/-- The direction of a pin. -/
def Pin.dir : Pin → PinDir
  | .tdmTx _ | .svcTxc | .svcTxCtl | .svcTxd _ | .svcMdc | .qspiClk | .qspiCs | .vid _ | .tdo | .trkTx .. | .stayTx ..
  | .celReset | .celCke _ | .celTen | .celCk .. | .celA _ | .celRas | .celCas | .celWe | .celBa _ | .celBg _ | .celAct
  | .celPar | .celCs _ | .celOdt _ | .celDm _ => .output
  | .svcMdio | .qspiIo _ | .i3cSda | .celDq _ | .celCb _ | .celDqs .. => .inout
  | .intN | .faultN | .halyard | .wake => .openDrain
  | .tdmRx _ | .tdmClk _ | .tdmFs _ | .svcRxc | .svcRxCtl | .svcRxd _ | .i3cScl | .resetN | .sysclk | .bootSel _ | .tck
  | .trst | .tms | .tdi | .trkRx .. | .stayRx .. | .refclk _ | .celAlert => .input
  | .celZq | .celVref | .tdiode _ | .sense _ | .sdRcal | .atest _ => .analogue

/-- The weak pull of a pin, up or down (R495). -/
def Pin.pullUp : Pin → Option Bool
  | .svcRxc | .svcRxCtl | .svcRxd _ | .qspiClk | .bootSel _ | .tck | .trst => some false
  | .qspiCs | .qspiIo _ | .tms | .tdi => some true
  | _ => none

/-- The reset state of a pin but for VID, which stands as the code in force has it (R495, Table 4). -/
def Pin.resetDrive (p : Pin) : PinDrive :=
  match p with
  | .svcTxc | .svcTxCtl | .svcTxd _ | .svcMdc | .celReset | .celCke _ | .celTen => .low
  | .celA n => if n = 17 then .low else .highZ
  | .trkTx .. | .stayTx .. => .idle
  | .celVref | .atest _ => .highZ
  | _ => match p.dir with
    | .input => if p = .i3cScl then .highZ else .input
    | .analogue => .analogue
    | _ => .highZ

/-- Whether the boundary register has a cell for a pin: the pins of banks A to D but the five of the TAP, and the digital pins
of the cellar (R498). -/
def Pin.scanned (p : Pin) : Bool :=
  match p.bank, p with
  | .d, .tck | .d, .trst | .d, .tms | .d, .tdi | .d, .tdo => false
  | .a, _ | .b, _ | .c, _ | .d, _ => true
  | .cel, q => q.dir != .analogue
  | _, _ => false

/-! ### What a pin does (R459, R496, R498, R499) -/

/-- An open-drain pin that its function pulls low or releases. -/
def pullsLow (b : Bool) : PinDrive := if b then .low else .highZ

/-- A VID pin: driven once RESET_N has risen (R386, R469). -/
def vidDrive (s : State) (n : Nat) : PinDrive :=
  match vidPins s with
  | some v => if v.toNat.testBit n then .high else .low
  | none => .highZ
...
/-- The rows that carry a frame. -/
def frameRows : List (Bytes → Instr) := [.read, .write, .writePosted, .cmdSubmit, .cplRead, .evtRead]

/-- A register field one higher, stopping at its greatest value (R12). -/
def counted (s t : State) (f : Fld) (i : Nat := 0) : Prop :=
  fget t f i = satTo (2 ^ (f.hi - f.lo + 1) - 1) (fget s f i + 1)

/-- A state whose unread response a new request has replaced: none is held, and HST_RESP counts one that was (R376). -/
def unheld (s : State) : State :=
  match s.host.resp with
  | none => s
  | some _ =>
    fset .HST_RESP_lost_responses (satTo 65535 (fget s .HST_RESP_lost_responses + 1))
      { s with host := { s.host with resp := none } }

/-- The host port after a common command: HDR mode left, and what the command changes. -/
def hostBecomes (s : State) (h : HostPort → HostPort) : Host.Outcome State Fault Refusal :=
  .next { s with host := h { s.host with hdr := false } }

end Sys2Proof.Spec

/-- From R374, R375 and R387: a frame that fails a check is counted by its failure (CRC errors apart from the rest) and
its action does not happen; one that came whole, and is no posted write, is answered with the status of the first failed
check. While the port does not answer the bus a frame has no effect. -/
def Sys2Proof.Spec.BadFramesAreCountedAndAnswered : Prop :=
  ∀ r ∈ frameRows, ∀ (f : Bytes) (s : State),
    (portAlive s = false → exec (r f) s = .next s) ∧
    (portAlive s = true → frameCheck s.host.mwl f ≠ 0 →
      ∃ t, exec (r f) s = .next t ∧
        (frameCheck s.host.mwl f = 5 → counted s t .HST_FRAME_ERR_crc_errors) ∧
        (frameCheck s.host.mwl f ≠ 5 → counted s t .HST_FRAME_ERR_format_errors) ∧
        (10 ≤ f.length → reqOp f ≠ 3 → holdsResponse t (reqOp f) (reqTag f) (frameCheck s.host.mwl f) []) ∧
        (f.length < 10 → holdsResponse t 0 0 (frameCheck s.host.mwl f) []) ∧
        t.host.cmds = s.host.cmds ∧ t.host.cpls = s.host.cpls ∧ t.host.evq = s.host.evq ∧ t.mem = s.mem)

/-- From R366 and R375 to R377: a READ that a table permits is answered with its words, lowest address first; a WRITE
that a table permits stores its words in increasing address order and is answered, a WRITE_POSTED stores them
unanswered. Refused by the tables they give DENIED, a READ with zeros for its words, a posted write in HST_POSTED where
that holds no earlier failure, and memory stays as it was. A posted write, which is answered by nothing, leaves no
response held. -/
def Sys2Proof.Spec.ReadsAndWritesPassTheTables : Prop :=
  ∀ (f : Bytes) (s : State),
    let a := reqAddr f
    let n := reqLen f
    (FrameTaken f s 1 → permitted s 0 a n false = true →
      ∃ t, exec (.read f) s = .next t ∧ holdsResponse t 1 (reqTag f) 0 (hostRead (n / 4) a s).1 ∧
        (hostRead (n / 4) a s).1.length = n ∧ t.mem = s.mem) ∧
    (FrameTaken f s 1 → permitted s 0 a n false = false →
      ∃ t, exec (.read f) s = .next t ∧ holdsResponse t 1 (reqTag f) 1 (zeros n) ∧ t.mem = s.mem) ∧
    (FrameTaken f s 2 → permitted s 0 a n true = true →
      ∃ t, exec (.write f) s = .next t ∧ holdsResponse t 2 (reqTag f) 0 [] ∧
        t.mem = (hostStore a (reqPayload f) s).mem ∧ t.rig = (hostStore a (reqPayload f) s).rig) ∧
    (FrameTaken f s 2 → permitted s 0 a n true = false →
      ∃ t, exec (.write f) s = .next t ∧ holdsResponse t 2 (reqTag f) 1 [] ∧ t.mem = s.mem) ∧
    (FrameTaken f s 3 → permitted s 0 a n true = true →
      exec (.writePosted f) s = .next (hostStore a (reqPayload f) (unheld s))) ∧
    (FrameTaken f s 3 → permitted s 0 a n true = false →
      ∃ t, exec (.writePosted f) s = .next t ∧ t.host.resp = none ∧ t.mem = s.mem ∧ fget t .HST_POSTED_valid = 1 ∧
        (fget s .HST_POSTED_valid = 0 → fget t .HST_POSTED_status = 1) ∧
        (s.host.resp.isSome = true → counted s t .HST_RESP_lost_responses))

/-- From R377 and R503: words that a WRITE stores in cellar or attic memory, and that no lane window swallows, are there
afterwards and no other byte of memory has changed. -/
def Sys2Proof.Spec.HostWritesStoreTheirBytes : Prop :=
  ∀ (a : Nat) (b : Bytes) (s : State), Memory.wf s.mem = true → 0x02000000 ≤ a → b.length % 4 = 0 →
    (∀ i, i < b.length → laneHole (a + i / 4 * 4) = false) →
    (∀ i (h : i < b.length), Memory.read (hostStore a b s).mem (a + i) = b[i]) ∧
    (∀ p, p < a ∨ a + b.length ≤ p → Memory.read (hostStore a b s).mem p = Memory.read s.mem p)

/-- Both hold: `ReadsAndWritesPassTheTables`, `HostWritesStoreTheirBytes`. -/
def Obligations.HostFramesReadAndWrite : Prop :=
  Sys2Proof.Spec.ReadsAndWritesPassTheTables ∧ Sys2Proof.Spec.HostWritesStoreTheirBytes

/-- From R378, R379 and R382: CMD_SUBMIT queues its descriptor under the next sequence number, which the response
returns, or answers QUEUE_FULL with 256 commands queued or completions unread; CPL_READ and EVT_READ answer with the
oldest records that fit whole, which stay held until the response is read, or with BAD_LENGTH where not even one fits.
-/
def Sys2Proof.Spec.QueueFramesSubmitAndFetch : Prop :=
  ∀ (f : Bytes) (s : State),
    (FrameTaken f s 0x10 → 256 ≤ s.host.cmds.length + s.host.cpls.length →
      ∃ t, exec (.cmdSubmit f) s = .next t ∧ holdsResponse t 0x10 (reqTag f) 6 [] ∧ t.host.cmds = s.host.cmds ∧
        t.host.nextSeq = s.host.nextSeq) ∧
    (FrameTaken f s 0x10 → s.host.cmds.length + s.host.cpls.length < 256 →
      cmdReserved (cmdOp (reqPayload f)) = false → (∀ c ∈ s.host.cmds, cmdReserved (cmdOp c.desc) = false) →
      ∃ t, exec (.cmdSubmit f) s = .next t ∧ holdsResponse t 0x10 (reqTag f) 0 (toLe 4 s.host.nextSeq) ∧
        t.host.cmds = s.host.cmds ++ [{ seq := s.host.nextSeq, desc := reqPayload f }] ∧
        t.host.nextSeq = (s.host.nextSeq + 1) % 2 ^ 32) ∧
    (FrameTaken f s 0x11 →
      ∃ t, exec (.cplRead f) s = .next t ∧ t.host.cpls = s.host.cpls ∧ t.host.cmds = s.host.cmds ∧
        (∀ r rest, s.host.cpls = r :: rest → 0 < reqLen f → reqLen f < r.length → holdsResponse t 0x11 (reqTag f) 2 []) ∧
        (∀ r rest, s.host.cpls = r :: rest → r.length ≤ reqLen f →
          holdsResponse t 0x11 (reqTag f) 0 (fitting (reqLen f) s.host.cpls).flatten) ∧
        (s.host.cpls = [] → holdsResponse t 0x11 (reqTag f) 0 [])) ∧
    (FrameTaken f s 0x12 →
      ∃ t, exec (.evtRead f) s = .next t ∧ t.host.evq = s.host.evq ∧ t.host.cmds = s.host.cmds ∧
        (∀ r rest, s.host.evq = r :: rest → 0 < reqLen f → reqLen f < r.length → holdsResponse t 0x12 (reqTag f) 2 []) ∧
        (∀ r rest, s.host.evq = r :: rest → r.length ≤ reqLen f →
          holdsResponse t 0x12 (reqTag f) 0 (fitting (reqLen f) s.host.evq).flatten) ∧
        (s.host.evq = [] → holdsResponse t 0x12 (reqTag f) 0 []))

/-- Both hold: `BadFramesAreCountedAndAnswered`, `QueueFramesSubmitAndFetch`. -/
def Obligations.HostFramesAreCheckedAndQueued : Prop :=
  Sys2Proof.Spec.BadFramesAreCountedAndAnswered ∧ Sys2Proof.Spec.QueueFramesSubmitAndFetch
--
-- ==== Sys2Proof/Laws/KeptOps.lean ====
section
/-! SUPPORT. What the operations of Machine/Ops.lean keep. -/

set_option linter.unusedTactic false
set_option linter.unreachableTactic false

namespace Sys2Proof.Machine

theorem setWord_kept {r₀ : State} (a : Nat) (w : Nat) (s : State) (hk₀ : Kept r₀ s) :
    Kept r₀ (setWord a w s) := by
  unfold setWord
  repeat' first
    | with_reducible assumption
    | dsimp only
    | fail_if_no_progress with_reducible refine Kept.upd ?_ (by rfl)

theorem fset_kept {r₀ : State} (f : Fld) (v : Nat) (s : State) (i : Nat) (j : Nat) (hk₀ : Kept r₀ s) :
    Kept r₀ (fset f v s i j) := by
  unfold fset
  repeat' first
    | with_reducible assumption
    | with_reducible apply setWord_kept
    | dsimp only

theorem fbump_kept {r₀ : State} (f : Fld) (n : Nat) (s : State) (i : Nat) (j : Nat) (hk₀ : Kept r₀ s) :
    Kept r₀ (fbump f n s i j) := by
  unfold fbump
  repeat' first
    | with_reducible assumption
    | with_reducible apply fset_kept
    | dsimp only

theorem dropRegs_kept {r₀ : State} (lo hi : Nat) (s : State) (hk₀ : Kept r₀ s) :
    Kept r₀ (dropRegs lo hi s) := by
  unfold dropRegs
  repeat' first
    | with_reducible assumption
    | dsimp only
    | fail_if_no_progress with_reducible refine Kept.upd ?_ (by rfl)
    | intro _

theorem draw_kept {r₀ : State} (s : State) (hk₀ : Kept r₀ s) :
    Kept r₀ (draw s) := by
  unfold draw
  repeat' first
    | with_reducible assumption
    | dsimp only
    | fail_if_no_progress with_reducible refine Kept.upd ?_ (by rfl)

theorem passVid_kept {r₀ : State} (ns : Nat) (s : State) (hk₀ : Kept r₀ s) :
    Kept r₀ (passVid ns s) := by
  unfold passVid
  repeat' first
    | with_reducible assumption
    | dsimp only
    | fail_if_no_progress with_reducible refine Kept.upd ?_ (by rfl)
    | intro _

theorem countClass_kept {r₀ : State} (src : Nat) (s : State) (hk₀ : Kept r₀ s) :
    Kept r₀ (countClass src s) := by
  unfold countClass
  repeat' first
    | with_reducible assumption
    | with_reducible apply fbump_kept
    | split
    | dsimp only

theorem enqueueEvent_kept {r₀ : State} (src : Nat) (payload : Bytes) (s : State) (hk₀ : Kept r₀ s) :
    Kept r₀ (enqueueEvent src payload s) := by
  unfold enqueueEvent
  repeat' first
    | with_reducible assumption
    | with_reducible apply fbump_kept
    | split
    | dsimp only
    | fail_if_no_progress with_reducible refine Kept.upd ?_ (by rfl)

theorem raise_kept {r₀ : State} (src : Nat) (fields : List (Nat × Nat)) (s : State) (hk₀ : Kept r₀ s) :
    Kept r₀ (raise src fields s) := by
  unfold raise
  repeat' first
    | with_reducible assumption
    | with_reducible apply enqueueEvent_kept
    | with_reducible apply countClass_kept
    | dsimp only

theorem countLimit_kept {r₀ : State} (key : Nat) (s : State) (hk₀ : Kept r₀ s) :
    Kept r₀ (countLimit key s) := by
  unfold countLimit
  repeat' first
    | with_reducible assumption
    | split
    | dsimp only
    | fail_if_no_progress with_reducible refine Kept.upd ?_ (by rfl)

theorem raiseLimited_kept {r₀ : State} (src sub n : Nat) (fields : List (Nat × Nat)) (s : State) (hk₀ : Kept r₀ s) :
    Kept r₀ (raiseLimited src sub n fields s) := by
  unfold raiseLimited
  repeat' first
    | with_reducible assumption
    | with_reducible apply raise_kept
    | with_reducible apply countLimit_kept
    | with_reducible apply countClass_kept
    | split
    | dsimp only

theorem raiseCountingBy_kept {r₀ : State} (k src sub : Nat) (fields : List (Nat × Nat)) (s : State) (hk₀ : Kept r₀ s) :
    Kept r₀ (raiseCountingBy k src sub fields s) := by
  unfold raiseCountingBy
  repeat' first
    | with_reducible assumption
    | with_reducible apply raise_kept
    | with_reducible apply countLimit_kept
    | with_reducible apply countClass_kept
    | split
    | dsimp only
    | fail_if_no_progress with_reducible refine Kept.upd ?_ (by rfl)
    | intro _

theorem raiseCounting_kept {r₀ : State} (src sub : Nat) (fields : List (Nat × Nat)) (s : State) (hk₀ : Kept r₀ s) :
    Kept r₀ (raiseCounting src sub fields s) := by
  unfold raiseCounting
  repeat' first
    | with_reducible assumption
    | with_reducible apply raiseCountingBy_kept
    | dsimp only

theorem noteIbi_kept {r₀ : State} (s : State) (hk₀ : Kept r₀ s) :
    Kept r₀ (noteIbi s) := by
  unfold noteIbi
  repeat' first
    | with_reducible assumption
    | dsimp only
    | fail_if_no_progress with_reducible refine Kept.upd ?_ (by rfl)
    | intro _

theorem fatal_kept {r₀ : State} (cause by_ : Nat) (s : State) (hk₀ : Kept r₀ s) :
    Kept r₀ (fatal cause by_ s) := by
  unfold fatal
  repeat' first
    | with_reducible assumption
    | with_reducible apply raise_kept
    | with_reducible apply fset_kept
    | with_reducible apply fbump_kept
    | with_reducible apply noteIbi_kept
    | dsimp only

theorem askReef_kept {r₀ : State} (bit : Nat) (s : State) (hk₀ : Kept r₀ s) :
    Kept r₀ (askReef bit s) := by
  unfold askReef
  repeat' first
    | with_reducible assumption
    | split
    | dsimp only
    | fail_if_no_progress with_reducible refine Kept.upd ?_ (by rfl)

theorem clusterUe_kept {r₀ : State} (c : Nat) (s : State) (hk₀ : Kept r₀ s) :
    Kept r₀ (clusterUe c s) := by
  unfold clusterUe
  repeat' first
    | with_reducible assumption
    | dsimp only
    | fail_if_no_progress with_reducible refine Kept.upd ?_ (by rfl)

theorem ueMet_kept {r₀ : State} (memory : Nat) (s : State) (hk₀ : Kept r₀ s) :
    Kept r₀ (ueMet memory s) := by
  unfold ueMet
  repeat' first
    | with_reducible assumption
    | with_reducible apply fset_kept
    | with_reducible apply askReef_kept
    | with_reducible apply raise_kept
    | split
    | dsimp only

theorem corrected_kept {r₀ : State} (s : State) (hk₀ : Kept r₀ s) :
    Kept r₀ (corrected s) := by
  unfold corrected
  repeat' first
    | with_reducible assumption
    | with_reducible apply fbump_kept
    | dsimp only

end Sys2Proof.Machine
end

● **What is being asked**: Beginning at the line with "which the response" and ending at the line with "holdsResponse t 0x12 (reqTag f) 0 (fitting", reproduce each line of the data above exactly, and add no other lines.

● **Answer section**:
/-- From R378, R379 and R382: CMD_SUBMIT queues its descriptor under the next sequence number, which the response
returns, or answers QUEUE_FULL with 256 commands queued or completions unread; CPL_READ and EVT_READ answer with the
oldest records that fit whole, which stay held until the response is read, or with BAD_LENGTH where not even one fits.
-/
def Sys2Proof.Spec.QueueFramesSubmitAndFetch : Prop :=
  ∀ (f : Bytes) (s : State),
    (FrameTaken f s 0x10 → 256 ≤ s.host.cmds.length + s.host.cpls.length →
      ∃ t, exec (.cmdSubmit f) s = .next t ∧ holdsResponse t 0x10 (reqTag f) 6 [] ∧ t.host.cmds = s.host.cmds ∧
        t.host.nextSeq = s.host.nextSeq) ∧
    (FrameTaken f s 0x10 → s.host.cmds.length + s.host.cpls.length < 256 →
      cmdReserved (cmdOp (reqPayload f)) = false → (∀ c ∈ s.host.cmds, cmdReserved (cmdOp c.desc) = false) →
      ∃ t, exec (.cmdSubmit f) s = .next t ∧ holdsResponse t 0x10 (reqTag f) 0 (toLe 4 s.host.nextSeq) ∧
        t.host.cmds = s.host.cmds ++ [{ seq := s.host.nextSeq, desc := reqPayload f }] ∧
        t.host.nextSeq = (s.host.nextSeq + 1) % 2 ^ 32) ∧
    (FrameTaken f s 0x11 →
      ∃ t, exec (.cplRead f) s = .next t ∧ t.host.cpls = s.host.cpls ∧ t.host.cmds = s.host.cmds ∧
        (∀ r rest, s.host.cpls = r :: rest → 0 < reqLen f → reqLen f < r.length → holdsResponse t 0x11 (reqTag f) 2 []) ∧
        (∀ r rest, s.host.cpls = r :: rest → r.length ≤ reqLen f →
          holdsResponse t 0x11 (reqTag f) 0 (fitting (reqLen f) s.host.cpls).flatten) ∧
        (s.host.cpls = [] → holdsResponse t 0x11 (reqTag f) 0 [])) ∧
    (FrameTaken f s 0x12 →
      ∃ t, exec (.evtRead f) s = .next t ∧ t.host.evq = s.host.evq ∧ t.host.cmds = s.host.cmds ∧
        (∀ r rest, s.host.evq = r :: rest → 0 < reqLen f → reqLen f < r.length → holdsResponse t 0x12 (reqTag f) 2 []) ∧
        (∀ r rest, s.host.evq = r :: rest → r.length ≤ reqLen f →
          holdsResponse t 0x12 (reqTag f) 0 (fitting (reqLen f) s.host.evq).flatten) ∧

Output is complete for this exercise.